凌月天微微一笑:「好的,到時候,我會通知大家的。」
「你,沒有什麼話要對我說嗎!」夏思穎止住腳步,盯著凌月天的雙眼,輕聲問道。
「嗯?」凌月天遲疑的望著對方,「我剛剛說話了啊,難道你沒聽到?」
一絲失望的神色,在夏思穎的臉上一閃而逝。
「那麼,你現在有什麼話要對我說嗎?」夏思穎咬著嘴唇,臉蛋兒紅成了熟透的蘋果,聲音彷彿蚊語。
「嗯……」凌月天沉思了片刻,竟然搖了搖頭,嘿嘿一笑道:「你這麼一問,我還真的想不出要說什麼。」
一絲水光,在夏思穎的雙眼中一閃而逝。她趕緊的背過凌月天。
看到夏思穎的異常,凌月天趕緊的關心道:「你怎麼了,不要緊吧!」
夏思穎快速的抹了一把雙眼,轉過身來微微一笑,輕聲道:「沒什麼,眼睛被風吹到了。那好吧,你先回去吧,我還要回警署總部!」
凌月天遲疑了片刻,輕聲道:「我送你吧!」
夏思穎輕輕推開凌月天的手臂,微笑道:「不用了!」然後就獨自離開了。
凌月天愣在那裡很久,一直都想不明白,為什麼好好的,夏思穎就突然貌似不開心了。難道自己之前有什麼做的不對了!
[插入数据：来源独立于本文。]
/-! ### The statements of 43_color_select.md -/

/-- Settles O40: the selector word of each class's pixel matches its row, so the class takes its source. -/
theorem pixelClassesTakeTheirSource : Obligations.PixelClassesTakeTheirSource := by
  intro s
  have hsel {bits : BitVec 4} (hb : s.pix.inb = 0#1) (h : 0#1 ++ s.x.mode ++ s.pix.v = bits) :
      (s.selWord &&& 0xF#4) = bits := by
    rw [selWord_of_visible hb, h]
    exact BitVec.and_allOnes
  refine ⟨fun hb => classOp_of_matches s.x.border (selWord_of_border hb), fun hb hm => ⟨fun hv => ?_, fun hv => ?_⟩,
    fun hb hm => ⟨fun hv => ?_, fun hv => ?_, fun hv => ?_, fun hv => ?_⟩⟩
  all_goals exact classOp_of_matches _ (hsel hb (by rw [hm, hv]; rfl))

/-- Settles O41, class by class: an instruction of a SEL row is a class operation with its row's pattern. -/
theorem unselectedClassesDoNothing : Obligations.UnselectedClassesDoNothing := by
  intro i s hf h
  cases i with
  | pxBorder | pxHbg | pxHfg | pxMbg0 | pxMbg1 | pxMbg2 | pxMfg => exact classOp_of_not_accepts _ h
  | _ => exact nomatch hf

/-- Settles O43. -/
theorem borderPixelTakesBorderRegister : Obligations.BorderPixelTakesBorderRegister :=
  fun _ x y h => pixelIndex_border ((visibleXY_iff_inside x y).not.1 h)

/-- Settles O44: the three bytes are written ones, and the column in the tile is (x - 32) mod 8. -/
theorem visiblePixelFollowsItsGlyph : Obligations.VisiblePixelFollowsItsGlyph := by
  intro s x y g b a hv hg hb ha hok
  obtain ⟨wc, hwc⟩ : ∃ wc : BitVec 3, wc.toNat = (x - 32) % 8 := ⟨BitVec.ofNat 3 (x - 32), BitVec.toNat_ofNat _ _⟩
  have hidx := pixelIndex_of_bytes hv (State.byteIn_of_some .sb hg) (State.byteIn_of_some .cg hb)
    (State.byteIn_of_some .ca ha) hok hwc
  rw [hidx, ← hwc]
  exact ⟨fun hm => congrArg Except.ok (glyphColor_of_hires hm _ b wc),
    fun hm => congrArg Except.ok (glyphColor_of_multi hm _ b wc)⟩

/-- Settles O45: a border pixel takes its register, and the byte of CA of a visible pixel's tile is a legal one. -/
theorem pixelFunctionIsTotal : Obligations.PixelFunctionIsTotal := by
  intro s hlegal x y
  by_cases hv : VisibleXY x y
  · exact ⟨_, pixelIndex_of_bytes hv rfl rfl rfl (hlegal.imp_right fun h => h _ (tileOf_lt hv)) (BitVec.toNat_ofNat _ 3)⟩
  · exact ⟨_, borderPixelTakesBorderRegister s x y hv⟩

/-- Settles O47: both states answer the colour of the same glyph row and foreground, under registers that agree where it
reads them. -/
theorem visiblePixelDependsOnlyOn : Obligations.VisiblePixelDependsOnlyOn := by
  rintro s t x y tile g hv rfl hs ht hmode h0 hmulti hgs hgt hb ha
  have hwc : (BitVec.ofNat 3 (x - 32)).toNat = (x - 32) % 8 := BitVec.toNat_ofNat _ _
  rw [pixelIndex_of_bytes hv hgs rfl rfl (.inl hs) hwc, pixelIndex_of_bytes hv hgt hb rfl (.inl ht) hwc, ha,
    glyphColor_congr hmode h0 hmulti]

/-- Settles O4: an assembled word decodes, and the class it decodes to is the only one it matches. -/
theorem assembledSelectorHasOneClass : Obligations.AssembledSelectorHasOneClass := by
  refine ⟨fun inb m v h => ?_, by decide, by decide⟩
  obtain ⟨i, hi⟩ := decodeSel_of_assembled h
  exact ⟨i, hi, classes_filter_accepts hi⟩

/-- Settles O42: PAL is one write at pc, which is y x 384 + x. -/
theorem palWritesTheRecord : Obligations.PalWritesTheRecord := by
  refine ⟨fun w => rfl, fun s => ?_⟩
  have hpc : s.pc.val / 384 * 384 + s.pc.val % 384 = s.pc.val := coordY_mul_add_coordX s.pc
  rw [hpc]
  exact ⟨_, rfl, memRead_memWrite_same s.fb s.pc.val _, fun a ha => memRead_memWrite_other s.fb _ ha⟩

end Sys2Proof.Proofs

/-! PROOFS. What a host command does to a busy block, where a raster step stops, drawings in any order, a frame from its
START to its end, and the statements on the host's commands and the raster step (44_frame_control.md). -/

namespace Sys2Proof

/-! ### Host words written with the slot and `we` in one field -/

section
variable (ign : BitVec 3) (m : BitVec 1)

/-- A word 1100---m is WR.MODE (30_encoding.md R87). -/
theorem decodeHc_wrMode : decodeHc (0b1100#4 ++ ign ++ m) = .wrMode ign m := by
  have hw : 0b1100#4 ++ ign ++ m = 1#1 ++ 4#3 ++ (ign ++ m) := BitVec.append_assoc
  rw [hw]
  exact decodeHc_of_hostWord (.wrMode _ ign m rfl)

/-- A word 1101---0 is CTRL.NOP. -/
theorem decodeHc_ctrlNop : decodeHc (0b1101#4 ++ ign ++ 0#1) = .ctrlNop ign := by
  have hw : 0b1101#4 ++ ign ++ 0#1 = 1#1 ++ 5#3 ++ (ign ++ 0#1) := BitVec.append_assoc
  rw [hw]
  exact decodeHc_of_hostWord (.ctrlNop _ ign rfl)

end

end Sys2Proof

namespace Sys2Proof.Machine

variable {s t : State} {i : Instr}

/-! ### The turns of the rasterizer and a placed host word -/

section
variable (hw : s.platform.wellFormed = true)
include hw

/-- Where the host gives the rasterizer a turn, the step is the raster step. -/
theorem step_of_raster {rest : List Turn} (h : s.turns = .raster :: rest) : step s = exec .step (s.setTurns rest) := by
  rw [step, if_pos hw, h]

/-- So it is where no move is pending (log 1). -/
theorem step_of_no_turns (h : s.turns = []) : step s = exec .step s := by
  rw [step, if_pos hw, h]

/-- A host word that withFetchWord places is run by the next step (log 15). -/
theorem step_withFetchWord_hc {w : Nat} (h : w < 256) :
    step (s.withFetchWord 8 w) = exec (decodeHc (BitVec.ofNat 8 w)) s := by
  have hplace : s.withFetchWord 8 w = s.setTurns (.command (BitVec.ofNat 8 w) :: s.turns) := by
    simp [State.withFetchWord, codeOfTableWord, h]
  rw [hplace]
  exact step_of_command (s := s.setTurns (.command (BitVec.ofNat 8 w) :: s.turns)) hw rfl

end

/-! ### The host's commands -/

/-- START while IDLE begins a frame. -/
theorem execStart_of_idle (h : s.run = .idle) : execStart s = .next s.beginFrame := by
  simp only [execStart, h]

/-- START while BUSY has no effect (44_frame_control.md R178). -/
theorem execStart_of_busy (h : s.run = .busy) : execStart s = .next s := by
  simp only [execStart, h]

/-- A host command completes in every state. -/
theorem exec_hostWord_next {w : BitVec 8} (h : HostWord i w) (s : State) : ∃ t, exec i s = .next t := by
  cases h with
  | start =>
    cases hr : s.run with
    | idle => exact ⟨_, execStart_of_idle hr⟩
    | busy => exact ⟨_, execStart_of_busy hr⟩
  | _ => exact ⟨_, rfl⟩

/-- All that a host command can do to a busy block: set pending registers, with their record, and the read port. -/
theorem command_of_busy {w : BitVec 8} (hr : s.run = .busy) (h : exec (decodeHc w) s = .next t) :
    t = (s.setPending t.p t.pw).setRd t.rd := by
  have hf := decodeHc_format w
  generalize decodeHc w = i at hf h
  cases exec_effect h with
  | pixel _ _ hi _ => exact absurd hi.2 (by rw [hf]; decide)
  | pal | step => exact absurd hf (by decide)
  | start _ hi => exact nomatch hr.symm.trans hi
  | unchanged | rd | wrBorder | wrBg0 | wrBg1 | wrBg2 | wrMode => rfl

/-- The end of a raster step does not look at what the host's commands set while BUSY. -/
theorem State.endPixel_setPending_setRd (s : State) (p : DisplayRegs) (pw : PendingWritten) (v : BitVec 4) :
    ((s.setPending p pw).setRd v).endPixel = (s.endPixel.setPending p pw).setRd v := by
  by_cases h : s.pc.val + 1 < Config.npix
  · rw [State.endPixel_of_lt s h, State.endPixel_of_lt ((s.setPending p pw).setRd v) h]; rfl
  · rw [State.endPixel_of_last s h, State.endPixel_of_last ((s.setPending p pw).setRd v) h]; rfl

/-! ### Where a raster step stops -/

/-- The raster step of a busy block whose pixel has index c. -/
theorem execStep_of_ok {c : Color} (hr : s.run = .busy) (h : pixelAtPc s = .ok c) :
    execStep s = .next (s.writeFB s.pc (recordOf c)).endPixel := by
  rw [execStep_of_busy hr, h, withValue_ok]

/-- The raster step of a busy block whose pixel function stops. -/
theorem execStep_of_error {e : Stop} (hr : s.run = .busy) (h : pixelAtPc s = .error e) : execStep s = e.answer := by
  rw [execStep_of_busy hr, h, withValue_error]

/-- A byte of CA stops its pixel exactly where its high bits are set on a platform that refuses them. -/
theorem attrForeground_error_iff {policy : Config.AttrHiPolicy} {a : Byte} {e : Stop} :
    attrForeground policy a = .error e ↔
      e = .refusal .attributeHighBits ∧ policy = .refuse ∧ a.extractLsb' 4 4 ≠ 0#4 := by
  cases policy with
  | mask => exact ⟨nofun, fun ⟨_, hp, _⟩ => nomatch hp⟩
  | refuse =>
    by_cases ha : a.extractLsb' 4 4 = 0#4
    · rw [attrForeground_of_accepted (.inr ha)]
      exact ⟨nofun, fun ⟨_, _, hne⟩ => absurd ha hne⟩
    · rw [attrForeground_refuse ha, Except.error.injEq]
      exact ⟨fun he => ⟨he.symm, rfl, ha⟩, fun ⟨he, _⟩ => he.symm⟩

/-! ### Drawings in any order (44_frame_control.md R177) -/

/-- The pixel function does not read the surface. -/
@[simp] theorem pixelIndex_writeFB (s : State) (a : Fin Config.npix) (r : PixelRecord) (x y : Nat) :
    pixelIndex (s.writeFB a r) x y = pixelIndex s x y :=
  pixelIndex_congr rfl rfl rfl rfl rfl rfl x y

/-- A drawing succeeds with the record of its pixel's index. -/
theorem drawAt_of_ok {pos : Fin Config.npix} {c : Color} (h : pixelIndex s (coordX pos) (coordY pos) = .ok c) :
    drawAt s pos = .ok (s.writeFB pos (recordOf c)) := by
  rw [drawAt, pixelRecord, h]; rfl

/-- Writes to different cells of the surface commute. -/
theorem State.writeFB_comm {a b : Fin Config.npix} (q r : PixelRecord) (h : a ≠ b) :
    (s.writeFB a q).writeFB b r = (s.writeFB b r).writeFB a q := by
  have hval : a.val ≠ b.val := Fin.val_ne_of_ne h
  simp only [State.writeFB, memWrite_comm s.fb q r hval]

/-- Two pixels can be drawn the other way round: neither drawing reads the surface, and they write different cells. -/
theorem drawAt_comm {a b : Fin Config.npix} {u : State} (ha : drawAt s a = .ok u) (hb : drawAt u b = .ok t) :
    ∃ v, drawAt s b = .ok v ∧ drawAt v a = .ok t := by
  obtain rfl | hne := eq_or_ne a b
  · exact ⟨u, ha, hb⟩
  obtain ⟨c, hc, rfl⟩ := drawAt_ok ha
  obtain ⟨d, hd, rfl⟩ := drawAt_ok hb
  rw [pixelIndex_writeFB] at hd
  refine ⟨_, drawAt_of_ok hd, ?_⟩
  rw [drawAt_of_ok ((pixelIndex_writeFB s b _ _ _).trans hc), State.writeFB_comm _ _ hne]

/-! ### The end of a raster step -/

/-- A raster step leaves everything but the surface, pc, RUN, DONE and the pixel in progress, which it drops. -/
theorem writeFB_endPixel_frame (s : State) (r : PixelRecord) :
    (s.writeFB s.pc r).endPixel =
      { s with
        fb := (s.writeFB s.pc r).endPixel.fb, pc := (s.writeFB s.pc r).endPixel.pc,
        run := (s.writeFB s.pc r).endPixel.run, done := (s.writeFB s.pc r).endPixel.done, pix := PixelLatch.empty } := by
  by_cases h : (s.writeFB s.pc r).pc.val + 1 < Config.npix
  · rw [State.endPixel_of_lt _ h]; rfl
  · rw [State.endPixel_of_last _ h]; rfl

/-- Before the last pixel of a frame pc advances, and the flags stay. -/
theorem State.endPixel_raster_of_lt (h : s.pc.val + 1 < Config.npix) :
    s.endPixel.pc.val = s.pc.val + 1 ∧ s.endPixel.run = s.run ∧ s.endPixel.done = s.done := by
  rw [State.endPixel_of_lt s h]
  exact ⟨rfl, rfl, rfl⟩

/-- At the last pixel the frame ends. -/
theorem State.endPixel_raster_of_last (h : s.pc.val = 104447) :
    s.endPixel.pc.val = 0 ∧ s.endPixel.run = .idle ∧ s.endPixel.done = true := by
  rw [State.endPixel_of_last s (by rw [h]; decide)]
  exact ⟨rfl, rfl, rfl⟩

/-- The pixel function is the same after a raster step. -/
theorem pixelIndex_writeFB_endPixel (s : State) (r : PixelRecord) (x y : Nat) :
    pixelIndex (s.writeFB s.pc r).endPixel x y = pixelIndex s x y :=
  pixelIndex_congr (State.endPixel_x _) (State.endPixel_cg _) (State.endPixel_sb _) (State.endPixel_ca _)
    (State.endPixel_resets _) (State.endPixel_platform _) x y

/-- The surface after a raster step. -/
theorem memRead_writeFB_endPixel (s : State) (r : PixelRecord) (a : Nat) :
    memRead (s.writeFB s.pc r).endPixel.fb a = if a = s.pc.val then some r else memRead s.fb a := by
  rw [State.endPixel_fb, State.writeFB_fb, memRead_memWrite]

/-- The raster position of an output coordinate, y x 384 + x (10_state.md R25). -/
theorem exists_pos_of_coord {x y : Nat} (hx : x < 384) (hy : y < 272) :
    ∃ pos : Fin Config.npix, pos.val = y * 384 + x ∧ coordX pos = x ∧ coordY pos = y := by
  refine ⟨⟨y * 384 + x, by simp only [Config.npix]; omega⟩, rfl, ?_, ?_⟩ <;>
    simp only [coordX, coordY, Config.outW] <;> omega

/-! ### A frame from its raster position to its end -/

/-- t is the end of the frame that s is in the middle of: RUN is IDLE, DONE 1 and pc 0; the cells from the raster position
of s on hold the records of the pixel function of s, the others and the rest of the block what they held in s. -/
structure FrameEnd (s t : State) : Prop where
  run : t.run = .idle
  done : t.done = true
  pc : t.pc.val = 0
  x : t.x = s.x
  p : t.p = s.p
  cg : t.cg = s.cg
  sb : t.sb = s.sb
  ca : t.ca = s.ca
  before : ∀ a < s.pc.val, memRead t.fb a = memRead s.fb a
  drawn : ∀ pos : Fin Config.npix, s.pc.val ≤ pos.val →
    ∃ c, pixelIndex s (coordX pos) (coordY pos) = .ok c ∧ memRead t.fb pos.val = some (recordOf c)

/-- The raster step at the last pixel ends the frame. -/
theorem frameEnd_of_last {c : Color} (hpc : s.pc.val = 104447) (hc : pixelAtPc s = .ok c) :
    FrameEnd s (s.writeFB s.pc (recordOf c)).endPixel := by
  obtain ⟨hpc', hrun, hdone⟩ := State.endPixel_raster_of_last (s := s.writeFB s.pc (recordOf c)) hpc
  refine ⟨hrun, hdone, hpc', State.endPixel_x _, State.endPixel_p _, State.endPixel_cg _, State.endPixel_sb _,
    State.endPixel_ca _, fun a ha => ?_, fun pos hpos => ?_⟩
  · rw [memRead_writeFB_endPixel, if_neg (Nat.ne_of_lt ha)]
  · have hlast : pos.val < 104448 := pos.isLt
    obtain rfl : pos = s.pc := Fin.ext (by omega)
    exact ⟨c, hc, by rw [memRead_writeFB_endPixel, if_pos rfl]⟩

/-- The end of the frame after a raster step is the end of the frame before it. -/
theorem frameEnd_of_step {c : Color} (hpc : s.pc.val + 1 < Config.npix) (hc : pixelAtPc s = .ok c)
    (h : FrameEnd (s.writeFB s.pc (recordOf c)).endPixel t) : FrameEnd s t := by
  obtain ⟨hpc', -, -⟩ := State.endPixel_raster_of_lt (s := s.writeFB s.pc (recordOf c)) hpc
  rw [State.writeFB_pc] at hpc'
  refine ⟨h.run, h.done, h.pc, h.x.trans (State.endPixel_x _), h.p.trans (State.endPixel_p _),
    h.cg.trans (State.endPixel_cg _), h.sb.trans (State.endPixel_sb _), h.ca.trans (State.endPixel_ca _),
    fun a ha => ?_, fun pos hpos => ?_⟩
  · rw [h.before a (by omega), memRead_writeFB_endPixel, if_neg (Nat.ne_of_lt ha)]
  · obtain heq | hlt := Nat.eq_or_lt_of_le hpos
    · obtain rfl : s.pc = pos := Fin.ext heq
      exact ⟨c, hc, by rw [h.before _ (by omega), memRead_writeFB_endPixel, if_pos rfl]⟩
    · obtain ⟨d, hd, hrec⟩ := h.drawn pos (by omega)
      exact ⟨d, (pixelIndex_writeFB_endPixel s _ _ _).symm.trans hd, hrec⟩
但是想了半天,也想不出個所以然的凌月天,也就乾脆不去想了。攔下一輛計程車,徑直趕往了唐尤娜的那套房子。
房門鑰匙,一直都是放在凌月天的隨身錢袋裡的,但是不知道什麼時候,卻是不見了。
凌月天只好翻牆爬窗,費了好大的力氣,才進入了房內大廳之中。
從衣櫃裡取出一套他先前準備好的衣服,衝了一個冷水澡,換了套新衣,便坐在大廳內的沙發上,取出身上所有的東西,細細的檢視起來。
兩把短劍刺龍牙與殺生牙,損壞的空間念器「蒼蠅」,以及那顆被小豆蔻稱之為在今後大有用處的風屬性魔力晶核。
原本,凌月天打算用刺龍牙去切割那枚「蒼蠅」,看能否取出放置在其中血王劍。
但是細想之後,便打消了這個念頭。
畢竟盲目的用蠻力處置這些儲物念器,難免會出現一些不可挽回的損壞。
至於那顆魔力晶核,上面閃耀的光芒,似乎即使是在黑夜,也能夠把整間房屋照耀的光白如晝。
並且,當白色晶石被取出來的時候,不久之後,便會在它的周圍形成一些小型的風旋!更詭異的是,如果不對其施加外力干擾的話,這些風旋將會變得越發的劇烈。
「唉,看來暫時,只能把它當作照明工具來使用了。」凌月天無奈的嘆了一口氣,便收回了那顆晶石。